Need to fix units for the following variables: 
- GCAM & MSG: 'CO2|FFI', 'CO2|AFOLU', 'N2O' 
- just MSG: 'HFC43-10'

In [129]:

# need to change N2O from kt to Mt!
# numeric_columns = GCAM_proj_emis.columns[5:] 
# c1 = GCAM_proj_emis['Variable'] == 'Emissions|N2O'
# GCAM_proj_emis.loc[c1, numeric_columns] = GCAM_proj_emis.loc[c1, numeric_columns] / 1000

# GCAM_proj_emis.loc[hist_emis.variable == 'Emissions|N2O'][2:] = hist_emis.loc[hist_emis.variable == 'Emissions|N2O'][2:] / 1000
# GCAM_proj_emis.iloc[41, 0] = 'Emissions|N2O'
# GCAM_proj_emis.iloc[41, 1] = 'kt N2O/yr'

## Save cleaned dfs

In [None]:
MSG_proj_emis.to_csv('~/outputs/NGFS_MSG_cleaned.csv', index=False)
GCAM_proj_emis.to_csv('~/outputs/NGFS_GCAM_cleaned.csv', index=False)

## Interpolate projections
- create a new df with annual timesteps as column names
- for each row in the old df
    - interpolate values
    - add new values to the new df

In [123]:
yrs = np.arange(2020, 2101, 5)
all_yrs = np.arange(2020, 2101)

In [124]:
def NGFS_interp(old_df, new_df, yrs, all_yrs):
    mdl = old_df.Model[0]
    reg = old_df.Region[0]
    
    
    # interpolate and add all values in timeseries
    for scen in old_df.Scenario.unique():
        for var in old_df.Variable.unique():
            proj = old_df.loc[old_df.Variable == var].loc[old_df.Scenario == scen]
            proj = proj.values[0][5:].astype(float)
            proj_interp = np.interp(all_yrs, yrs, proj)

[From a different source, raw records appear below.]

-- ==== Sys2Proof/Syntax.lean ====
section
/-! DEFINITION. The syntax of Pligil: the twelve instruction formats (R79, R80), and `Instr`, one constructor for
every row of spec/opcode_table.json: first the 214 encoded instructions by opcode row (R87), then the operations
and events of the device, which no word encodes (95_what_each_step_holds.md); their operands are `EvArgs`. -/

namespace Sys2Proof

/-- Format RRR (R80): bits [22] FB, [23] U as in every format (R79). -/
structure RRR where
  u : Bool
  fb : Bool
  s : Bool
  m : BitVec 3
  d : RegNo
  a : RegNo
  b : RegNo
  deriving DecidableEq, Repr

/-- Format RI (R80), the two-address form D := D op IMM. -/
structure RI where
  u : Bool
  fb : Bool
  d : RegNo
  imm : BitVec 16
  deriving DecidableEq, Repr

/-- Format M (R80): data register, BASE s-pair, IDX v register, SCOPE, NT. -/
structure FM where
  u : Bool
  fb : Bool
  t : RegNo
  base : RegNo
  idx : RegNo
  scope : BitVec 3
  nt : Bool
  deriving DecidableEq, Repr

/-- Format A (R80): as M with the combining operation AOP. -/
structure FA where
  u : Bool
  fb : Bool
  t : RegNo
  base : RegNo
  idx : RegNo
  aop : BitVec 4
  deriving DecidableEq, Repr

/-- Format B (R80): barriers. -/
structure FB where
  u : Bool
  fb : Bool
  cnt : RegNo
  gen : RegNo
  scope : BitVec 3
  bix : BitVec 7
  deriving DecidableEq, Repr

/-- Format W (R80): monitor waits; `z` is the field that must be 0. -/
structure FW where
  u : Bool
  fb : Bool
  t : RegNo
  base : RegNo
  z : RegNo
  cond : BitVec 4
  deriving DecidableEq, Repr

/-- Format Q (R80): hardware queues; `nregM1` is NREG - 1. -/
structure FQ where
  u : Bool
  fb : Bool
  t : RegNo
  qcb : RegNo
  stat : RegNo
  nregM1 : BitVec 4
  deriving DecidableEq, Repr

/-- Format X (R80): matrix multiply-accumulate. -/
structure FX where
  u : Bool
  fb : Bool
  acc : RegNo
  adesc : RegNo
  bdesc : RegNo
  p : BitVec 2
  dpol : BitVec 2
  deriving DecidableEq, Repr

/-- Format C (R80): engine commands. -/
structure FC where
  u : Bool
  fb : Bool
  pb : RegNo
  tin : RegNo
  aux : RegNo
  qsel : BitVec 4
  deriving DecidableEq, Repr

/-- Format J (R80): a signed word offset. -/
structure FJ where
  u : Bool
  fb : Bool
  off : BitVec 22
  deriving DecidableEq, Repr

/-- Format JC (R80): a register or predicate, a condition, a signed word offset. -/
structure FJC where
  u : Bool
  fb : Bool
  reg : RegNo
  cond : BitVec 3
  off : BitVec 13
  deriving DecidableEq, Repr

/-- Format S (R80): a system register number between two register fields. -/
structure FS where
  u : Bool
  fb : Bool
  d : RegNo
  sysreg : BitVec 10
  a : RegNo
  deriving DecidableEq, Repr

            # create a list of the values we want to add to our new_df
            unit = old_df.loc[old_df.Variable == var].loc[old_df.Scenario == scen]['Unit'].values[0]
            lst = [mdl, scen, reg, var, unit] 
            for val in proj_interp.tolist():
                lst.append(val)

            # add to new_df
            new_df.loc[len(new_df)] = lst

### GCAM

In [125]:
old_df = pd.read_csv('~/outputs/NGFS_GCAM_cleaned.csv')

new_df = pd.DataFrame()
new_df[['Model', 'Scenario', 'Region', 'Variable', 'Unit']] = np.nan
new_df[all_yrs] = np.nan

mdl = old_df.Model[0]
reg = old_df.Region[0]

In [126]:
# interpolate and add all values in timeseries
for scen in old_df.Scenario.unique():
    for var in old_df.Variable.unique():
        proj = old_df.loc[old_df.Variable == var].loc[old_df.Scenario == scen]
        proj = proj.values[0][5:].astype(float)
        proj_interp = np.interp(all_yrs, yrs, proj)
        
        # create a list of the values we want to add to our new_df
        unit = old_df.loc[old_df.Variable == var].loc[old_df.Scenario == scen]['Unit'].values[0]
        lst = [mdl, scen, reg, var, unit] 
        for val in proj_interp.tolist():
            lst.append(val)
            
        # add to new_df
        new_df.loc[len(new_df)] = lst

# save as csv!
new_df.to_csv('~/outputs/NGFS_GCAM_interp.csv', index=False)

### MESSAGE

In [127]:
yrs2 = [2020, 2025, 2030, 2035, 2040,
       2045, 2050, 2055, 2060, 2070, 2080, 2090, 2100] 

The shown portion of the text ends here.